-- ==== Sys2Proof/Machine/Operands.lean ====
section
/-! DEFINITION. Operand forms: format tags (R22, R31 to R33), storage formats (R24 to R30), lines and registers as
elements (R23, R28, R29, R37), conversions between formats (R52 to R55, R58), tangent formats (R156), and the promotion
lattice (R41, R42). -/

namespace Sys2Proof.Machine

/-! ## Tags (R22) -/

def tagFmt (t : Tag) : Nat := bitsNat t 27 5
def tagVc (t : Tag) : Nat := bitsNat t 25 2
def tagFill (t : Tag) : Bool := t.getLsbD 24
def tagLse (t : Tag) : Nat := bitsNat t 16 8
def tagSub (t : Tag) : Nat := bitsNat t 0 16
def tagDetail (t : Tag) : Nat := bitsNat t 0 8

/-- Sub-block decrement d_k (R22). -/
def tagDec (t : Tag) (k : Nat) : Nat := bitsNat t (2 * k) 2

def vcValid : Nat := 0
def vcSpoiled : Nat := 1
def vcUninit : Nat := 2
def vcInvalid : Nat := 3

def dSET : Nat := 0
def dPOISON : Nat := 1
def dMALFORMED : Nat := 2
def dTAGSPLIT : Nat := 3
def dCODING : Nat := 4

/-- A tag of its fields. -/
def mkTag (fmt vc : Nat) (fill : Bool) (lse sub : Nat) : Tag :=
  BitVec.ofNat 32 (fmt * 2 ^ 27 + vc * 2 ^ 25 + (if fill then 2 ^ 24 else 0) + lse * 2 ^ 16 + sub)

/-- An INVALID tag (R33). -/
def mkInvalid (fmt detail : Nat) : Tag := mkTag fmt vcInvalid false 0 detail

/-- VALID, FILL 0, LSE 127, SUB 0. -/
def plainTag (fmt : Nat) : Tag := mkTag fmt vcValid false 127 0

/-- RAW and VALID (R35, R85). -/
def rawTag : Tag := 0x007F0000#32

/-- SUB of a list of eight decrements. -/
def mkSub : List Nat → Nat
  | [] => 0
  | d :: ds => d + 4 * mkSub ds

/-! ## Formats (R24) -/

def kRAW : Nat := 0x00
def kINT8 : Nat := 0x01
def kUINT8 : Nat := 0x02
def kINT16 : Nat := 0x03
def kUINT16 : Nat := 0x04
def kINT32 : Nat := 0x05
def kUINT32 : Nat := 0x06
def kINT64 : Nat := 0x07
def kUINT64 : Nat := 0x08
def kFP64 : Nat := 0x09
def kFP32 : Nat := 0x0A
def kFP16 : Nat := 0x0B
def kBF16 : Nat := 0x0C
def kE4M3 : Nat := 0x0D
def kE5M2 : Nat := 0x0E
def kE3M2 : Nat := 0x0F
def kE2M3 : Nat := 0x10
def kE2M1 : Nat := 0x11
def kGI4 : Nat := 0x12
def kGI3 : Nat := 0x13
def kCF64 : Nat := 0x14
def kCF32 : Nat := 0x15

/-- How a format's element is read (R25 to R27). -/
inductive Kind where
  | raw
  | int (signed : Bool) (w : Nat)
  | float (f : FloatFmt)
  | gi (w : Nat)
  | complex (f : FloatFmt)
  | reserved
  deriving DecidableEq, Repr

def kindOf (fmt : Nat) : Kind :=
  match fmt with
  | 0x00 => .raw
  | 0x01 => .int true 8
  | 0x02 => .int false 8
  | 0x03 => .int true 16
  | 0x04 => .int false 16
  | 0x05 => .int true 32
  | 0x06 => .int false 32
  | 0x07 => .int true 64
  | 0x08 => .int false 64
  | 0x09 => .float FloatFmt.fp64
  | 0x0A => .float FloatFmt.fp32
  | 0x0B => .float FloatFmt.fp16
  | 0x0C => .float FloatFmt.bf16
  | 0x0D => .float FloatFmt.e4m3
  | 0x0E => .float FloatFmt.e5m2
  | 0x0F => .float FloatFmt.e3m2
  | 0x10 => .float FloatFmt.e2m3
  | 0x11 => .float FloatFmt.e2m1
  | 0x12 => .gi 4
  | 0x13 => .gi 3
  | 0x14 => .complex FloatFmt.fp64
  | 0x15 => .complex FloatFmt.fp32
  | _ => .reserved

def isReserved (fmt : Nat) : Bool := decide (0x16 ≤ fmt)

/-- INT8 to UINT64 (R25). -/
def isInt (fmt : Nat) : Bool := match kindOf fmt with | .int _ _ => true | _ => false
def isComplex (fmt : Nat) : Bool := match kindOf fmt with | .complex _ => true | _ => false
def isSignedInt (fmt : Nat) : Bool := match kindOf fmt with | .int s _ => s | _ => false

/-- Element bits (R24). -/
def elemBits (fmt : Nat) : Nat :=
  match kindOf fmt with
  | .raw => 8
  | .int _ w => w
  | .float f => f.width
  | .gi w => w
  | .complex f => 2 * f.width
  | .reserved => 8

/-- Native elements of a line (R24). -/
def nativeCount (fmt : Nat) : Nat :=
  match elemBits fmt with
  | 8 => 128
  | 16 => 64
  | 32 => 32
  | 64 => 16
  | 6 => 128
  | 4 => 256
  | 3 => 320
  | 128 => 8
  | _ => 128

/-- Formats whose LSE and SUB may vary (R24). -/
def isScaled (fmt : Nat) : Bool := decide (0x0B ≤ fmt ∧ fmt ≤ 0x13)

/-- Formats that permit FILL = 1 (R24). -/
def isFillFmt (fmt : Nat) : Bool := decide (0x0D ≤ fmt ∧ fmt ≤ 0x13)

/-- Elements of a line: 64 in a fill line, native otherwise (R22, R29). -/
def lineCount (fmt : Nat) (fill : Bool) : Nat := if fill then 64 else nativeCount fmt

/-- Sub-block size S (R23, R24): an eighth of the line's elements. -/
def subSize (fmt : Nat) (fill : Bool) : Nat := lineCount fmt fill / 8

/-- Elements of a register (R37). -/
def regCount (fmt : Nat) : Nat :=
  match elemBits fmt with
  | 64 => 32
  | 128 => 16
  | _ => 64

/-- The bit of a line at which element e begins (R28, R29). -/
def elemPos (fmt e : Nat) : Nat :=
  if elemBits fmt = 3 then 32 * (e / 10) + 3 * (e % 10) else elemBits fmt * e

/-- emax of R26. -/
def emaxOf (fmt : Nat) : Int :=
  match kindOf fmt with
  | .float f => f.maxExp
  | .gi w => if w = 4 then 2 else 1
  | _ => 0

/-- VC of a result: SPOILED where an operand was or the word spoils (R154). An INVALID tag stays. -/
def spoilTag (t : Tag) (sp : Bool) : Tag :=
  if sp && decide (tagVc t = vcValid) then mkTag (tagFmt t) vcSpoiled (tagFill t) (tagLse t) (tagSub t) else t

/-! ## Malformed tags (R31, R32) -/

def tagMalformed (t : Tag) : Bool :=
  let vc := tagVc t
  let f := tagFmt t
  if vc = vcUninit then false
  else
    isReserved f ||
    (decide (vc = vcValid ∨ vc = vcSpoiled) &&
      ((tagFill t && !isFillFmt f) || decide (tagLse t = 0xFF) ||
        (!isScaled f && decide (tagLse t ≠ 127 ∨ tagSub t ≠ 0)))) ||
    (decide (vc = vcInvalid) && (decide (bitsNat t 8 17 ≠ 0) || decide (4 < tagDetail t)))

/-- What a malformed tag reads as (R32). -/
def malformedTag (t : Tag) : Tag := mkInvalid (if isReserved (tagFmt t) then kRAW else tagFmt t) dMALFORMED

/-- A tag an instruction forms: the INVALID tag of R32 in place of a malformed one, FILL cleared in a register. -/
def formRegTag (t : Tag) : Tag := if tagMalformed t then malformedTag t else t

/-! ## Elements -/

/-- An element's exact value; the imaginary part of a real element is +0 (R54). -/
structure Elt where
  re : Num
  im : Num
  deriving DecidableEq, Repr

def Elt.zero : Elt := ⟨Num.zero, Num.zero⟩
def Elt.real (x : Num) : Elt := ⟨x, Num.zero⟩

/-- A two's-complement reading of w bits. -/
def signedOf (w bits : Nat) : Int := if bits < 2 ^ (w - 1) then bits else (bits : Int) - 2 ^ w

/-- The value of an element's bits without its scale (R25 to R27). -/
def decodeElem (fmt bits : Nat) : Elt :=
  match kindOf fmt with
  | .raw => Elt.real (Num.ofNat bits)
  | .int s w => Elt.real (if s then Num.ofInt (signedOf w bits) else Num.ofNat bits)
  | .float f => Elt.real (f.decode bits)
  | .gi w => Elt.real (Num.ofInt (signedOf w bits))
  | .complex f => ⟨f.decode (bits % 2 ^ f.width), f.decode (bits / 2 ^ f.width)⟩
  | .reserved => Elt.zero

def Elt.scale (x : Elt) (e : Int) : Elt := ⟨x.re.scale e, x.im.scale e⟩

/-- The scale exponent of element e of a line with tag t (R23). -/
def lineScale (t : Tag) (e : Nat) : Int :=
  if isScaled (tagFmt t) then
    (tagLse t : Int) - 127 - tagDec t (e / subSize (tagFmt t) (tagFill t))
  else 0

/-- The bits of element e of a line. -/
def lineElemBits (fmt : Nat) (line : LineBits) (e : Nat) : Nat := bitsNat line (elemPos fmt e) (elemBits fmt)

/-- The value of element e of a line with tag t (R23). -/
def lineElem (t : Tag) (line : LineBits) (e : Nat) : Elt :=
  (decodeElem (tagFmt t) (lineElemBits (tagFmt t) line e)).scale (lineScale t e)

/-- A number with bits [pos+w-1:pos] replaced. -/
def putBits (n pos w v : Nat) : Nat :=
  n - (n / 2 ^ pos % 2 ^ w) * 2 ^ pos + (v % 2 ^ w) * 2 ^ pos

/-- A line with element e replaced. -/
def putLineElem (fmt : Nat) (line : LineBits) (e v : Nat) : LineBits :=
  BitVec.ofNat 1024 (putBits line.toNat (elemPos fmt e) (elemBits fmt) v)

/-- A line of elements from element `e` up, with zero padding (R30). -/
def packFrom (fmt : Nat) : Nat → List Nat → Nat
  | _, [] => 0
  | e, v :: vs => (v % 2 ^ elemBits fmt) * 2 ^ elemPos fmt e + packFrom fmt (e + 1) vs

def packLine (fmt : Nat) (vs : List Nat) : LineBits := BitVec.ofNat 1024 (packFrom fmt 0 vs)

/-- The bits of a line with its padding zero: what holds no element of its format and FILL (R30). -/
def padLine (t : Tag) (d : LineBits) : LineBits :=
  if tagMalformed t then d
  else packLine (tagFmt t) ((List.range (lineCount (tagFmt t) (tagFill t))).map (lineElemBits (tagFmt t) d))

/-! ## Registers (R37) -/

/-- Bits of a lane slot of a register with n elements. -/
def slotBits (n : Nat) : Nat := 2048 / n

/-- The bits of lane L of a register of format fmt. -/
def laneBits (fmt : Nat) (r : RegBits) (L : Nat) : Nat := bitsNat r (slotBits (regCount fmt) * L) (elemBits fmt)

/-- Register bits of lane values, slots of 2048 / n bits. -/
def packSlots (n : Nat) : List Nat → Nat
  | [] => 0
  | v :: vs => v % 2 ^ slotBits n + 2 ^ slotBits n * packSlots n vs

def packReg (fmt : Nat) (vs : List Nat) : RegBits :=
  BitVec.ofNat 2048 (packSlots (regCount fmt) (vs.map (· % 2 ^ elemBits fmt)))

/-- The lanes of a register as raw element bits. -/
def regLanes (r : VReg) : List Nat :=
  (List.range (regCount (tagFmt r.tag))).map (laneBits (tagFmt r.tag) r.data)

/-- The scale exponent of lane L of a register tag (R37). -/
def regScale (t : Tag) (L : Nat) : Int :=
  if isScaled (tagFmt t) then (tagLse t : Int) - 127 - tagDec t (L / 8) else 0

/-- The value of lane L (R45 step 1). -/
def regElem (r : VReg) (L : Nat) : Elt :=
  (decodeElem (tagFmt r.tag) (laneBits (tagFmt r.tag) r.data L)).scale (regScale r.tag L)

/-! ## Tangents (R156) -/

/-- The tangent format of a primal element format. -/
def tangentFmt (fmt : Nat) : Nat :=
  if fmt = kCF32 then kCF32
  else if fmt = kCF64 then kCF64
  else if fmt = kFP64 ∨ fmt = kINT64 ∨ fmt = kUINT64 then kFP64
  else kFP32

def tangentTag (fmt : Nat) : Tag := plainTag (tangentFmt fmt)

/-- The value of lane L of a shadow of a register of format fmt. -/
def tangentElem (fmt : Nat) (r : RegBits) (L : Nat) : Elt :=
  decodeElem (tangentFmt fmt) (laneBits (tangentFmt fmt) r L)

/-! ## Conversions -/

/-- The random value of a stochastic rounding: bits [15:0] of the generator rotated by 7 × e (R58). -/
def srBits (x : BitVec 32) (e : Nat) : BitVec 16 := (x.rotateLeft (7 * e % 32)).extractLsb' 0 16

/-- One advance of a generator (R56). -/
def advance (x : BitVec 32) : BitVec 32 :=
  let x := x ^^^ (x <<< 13)
  let x := x ^^^ (x >>> 17)
  x ^^^ (x <<< 5)

/-- The mode that a rounding field or RMODE.RM names: 0 to 3, SR, or RNE for the rest (R48). -/
inductive RoundSel where
  | rne | rtz | rdn | rup | sr
  deriving DecidableEq, Repr

def roundSel (rm : Nat) : RoundSel :=
  match rm with
  | 1 => .rtz
  | 2 => .rdn
  | 3 => .rup
  | 4 => .sr
  | _ => .rne

/-- The mode of an operation that does not convert: SR rounds as RNE (R49). -/
def RoundSel.plain : RoundSel → RMode
  | .rtz => .rtz
  | .rdn => .rdn
  | .rup => .rup
  | _ => .rne

/-- The mode of a converting operation, with the random value SR uses. -/
def RoundSel.withBits (r : RoundSel) (w : BitVec 16) : RMode :=
  match r with
  | .sr => .sr w
  | r => r.plain

/-- R54: conversions that fault TYPE. -/
def convForbidden (src dst : Nat) : Bool :=
  decide (src = kRAW) || decide (dst = kRAW) || (isComplex src && !isComplex dst) || isReserved dst

/-- A real component to a real format that is not complex (R52, R53). -/
def convReal (dst : Nat) (mode : RMode) (nonsat fromInt : Bool) (x : Num) : Conv :=
  match kindOf dst with
  | .int s w => toInteger s w mode nonsat fromInt x
  | .gi w => toGI w mode nonsat x
  | .float f => toFloat f mode nonsat x
  | .complex f => toFloat f mode nonsat x
  | _ => ⟨0, 0, false⟩

/-- The complex element of two converted components: where one is NaN, both are the canonical NaN (R46), and the flags of
the other component's rounding are not set (log 28). -/
def pairConv (f : FloatFmt) (a b : Conv) : Conv :=
  if (f.decode a.bits).isNaN || (f.decode b.bits).isNaN then ⟨f.nanCode + f.nanCode * 2 ^ f.width, 0, false⟩
  else ⟨a.bits + b.bits * 2 ^ f.width, a.flags ||| b.flags, a.spoiled || b.spoiled⟩

/-- An element converted to format dst (R52 to R54): the value is divided exactly by 2^scale first. `mode` gives the
rounding of the real part, `imMode` that of the imaginary part. -/
def convElem (dst : Nat) (mode imMode : RMode) (nonsat fromInt : Bool) (scale : Int) (x : Elt) : Conv :=
  let a := convReal dst mode nonsat fromInt (x.re.scale (-scale))
  match kindOf dst with
  | .complex f => pairConv f a (convReal dst imMode nonsat fromInt (x.im.scale (-scale)))
  | _ => a

/-- Flags of a list of conversions, with SPOIL where one spoils (R53). -/
def convFlags (cs : List Conv) : Flags := cs.foldl (fun a c => a ||| c.flags) 0
def convSpoils (cs : List Conv) : Bool := cs.any Conv.spoiled

/-- The greatest Floor(Log2) among finite nonzero values, or none. -/
def maxLog2 (xs : List Num) : Option Int :=
  xs.foldl (fun a x =>
    if x.isFin && !x.isZero then
      match a with
      | none => some x.floorLog2
      | some e => some (max e x.floorLog2)
    else a) none

/-- The scale that a converter chooses over a group of elements (R55): LSE and the eight decrements. Element i lies in
sub-block i / S. -/
def chooseScale (dst : Nat) (S : Nat) (xs : List Num) : Nat × List Nat :=
  match maxLog2 xs with
  | none => (127, [0, 0, 0, 0, 0, 0, 0, 0])
  | some m =>
    let lse : Int := max 0 (min 254 (m - emaxOf dst + 127))
    let d (k : Nat) : Nat :=
      match maxLog2 ((xs.drop (k * S)).take S) with
      | none => 3
      | some mk => (min 3 (max 0 (lse - 127 + emaxOf dst - mk))).toNat
    (lse.toNat, (List.range 8).map d)

/-! ## The promotion lattice (R41, R42) -/

/-- The entry for operand formats fa and fb in a cached lattice. -/
def latticeByte (lat : BitVec 8192) (fa fb : Nat) : Nat := bitsNat lat (8 * (32 * fa + fb)) 8

/-- Formats an entry may compute in. -/
def computeFmt (f : Nat) : Bool :=
  decide (f = kFP64 ∨ f = kFP32 ∨ f = kFP16 ∨ f = kBF16 ∨ f = kCF64 ∨ f = kCF32 ∨ f = kINT32 ∨ f = kINT64 ∨
    f = kUINT32 ∨ f = kUINT64)

/-- One step of the lattice: the compute format and whether the result is SPOILED; none is TRAP. -/
def latticeStep (lat : BitVec 8192) (fa fb : Nat) : Option (Nat × Bool) :=
  let b := latticeByte lat fa fb
  let act := b / 64
  let f := b % 32
  if act = 1 ∨ act = 3 ∨ b / 32 % 2 = 1 then none
  else if !computeFmt f then none
  else if f = kFP16 ∧ ¬(fa = kFP16 ∧ fb = kFP16) then none
  else if f = kBF16 ∧ ¬(fa = kBF16 ∧ fb = kBF16) then none
  else some (f, act == 2)

/-! ## Fields of a stream descriptor (R131, R132) -/

def descToff (d : BitVec 256) : Word := d.extractLsb' 192 64
def descStride1 (d : BitVec 256) : Word := d.extractLsb' 128 64
def descStride0 (d : BitVec 256) : Word := d.extractLsb' 64 64
def descInner (d : BitVec 256) : Nat := bitsNat d 32 32
def descDepth (d : BitVec 256) : Nat := bitsNat d 16 6
def descEg (d : BitVec 256) : Nat := bitsNat d 5 3
def descPair (d : BitVec 256) : Bool := d.getLsbD 4
def descFlume (d : BitVec 256) : Nat := bitsNat d 0 3

/-- A nonzero reserved field, a stride or TOFF that is not a multiple of 128, or DEPTH above 32 (R132). -/
def descRefused (d : BitVec 256) : Bool :=
  decide (bitsNat d 22 10 ≠ 0 ∨ bitsNat d 8 8 ≠ 0 ∨ bitsNat d 3 1 ≠ 0) ||
  decide ((descStride0 d).toNat % 128 ≠ 0 ∨ (descStride1 d).toNat % 128 ≠ 0 ∨ (descToff d).toNat % 128 ≠ 0) ||
  decide (32 < descDepth d)

end Sys2Proof.Machine
end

(TASK REQUIREMENTS):
Look through the entries above and quote exactly the lines from the line with "def Elt.zero : Elt := ⟨Num.zero, Num.zero⟩" to the line with "value of element", counting both of those lines.

(RESULT):
def Elt.zero : Elt := ⟨Num.zero, Num.zero⟩
def Elt.real (x : Num) : Elt := ⟨x, Num.zero⟩

/-- A two's-complement reading of w bits. -/
def signedOf (w bits : Nat) : Int := if bits < 2 ^ (w - 1) then bits else (bits : Int) - 2 ^ w

/-- The value of an element's bits without its scale (R25 to R27). -/
def decodeElem (fmt bits : Nat) : Elt :=
  match kindOf fmt with
  | .raw => Elt.real (Num.ofNat bits)
  | .int s w => Elt.real (if s then Num.ofInt (signedOf w bits) else Num.ofNat bits)
  | .float f => Elt.real (f.decode bits)
  | .gi w => Elt.real (Num.ofInt (signedOf w bits))
  | .complex f => ⟨f.decode (bits % 2 ^ f.width), f.decode (bits / 2 ^ f.width)⟩
  | .reserved => Elt.zero

def Elt.scale (x : Elt) (e : Int) : Elt := ⟨x.re.scale e, x.im.scale e⟩

/-- The scale exponent of element e of a line with tag t (R23). -/
def lineScale (t : Tag) (e : Nat) : Int :=
  if isScaled (tagFmt t) then
    (tagLse t : Int) - 127 - tagDec t (e / subSize (tagFmt t) (tagFill t))
  else 0

/-- The bits of element e of a line. -/
def lineElemBits (fmt : Nat) (line : LineBits) (e : Nat) : Nat := bitsNat line (elemPos fmt e) (elemBits fmt)

/-- The value of element e of a line with tag t (R23). -/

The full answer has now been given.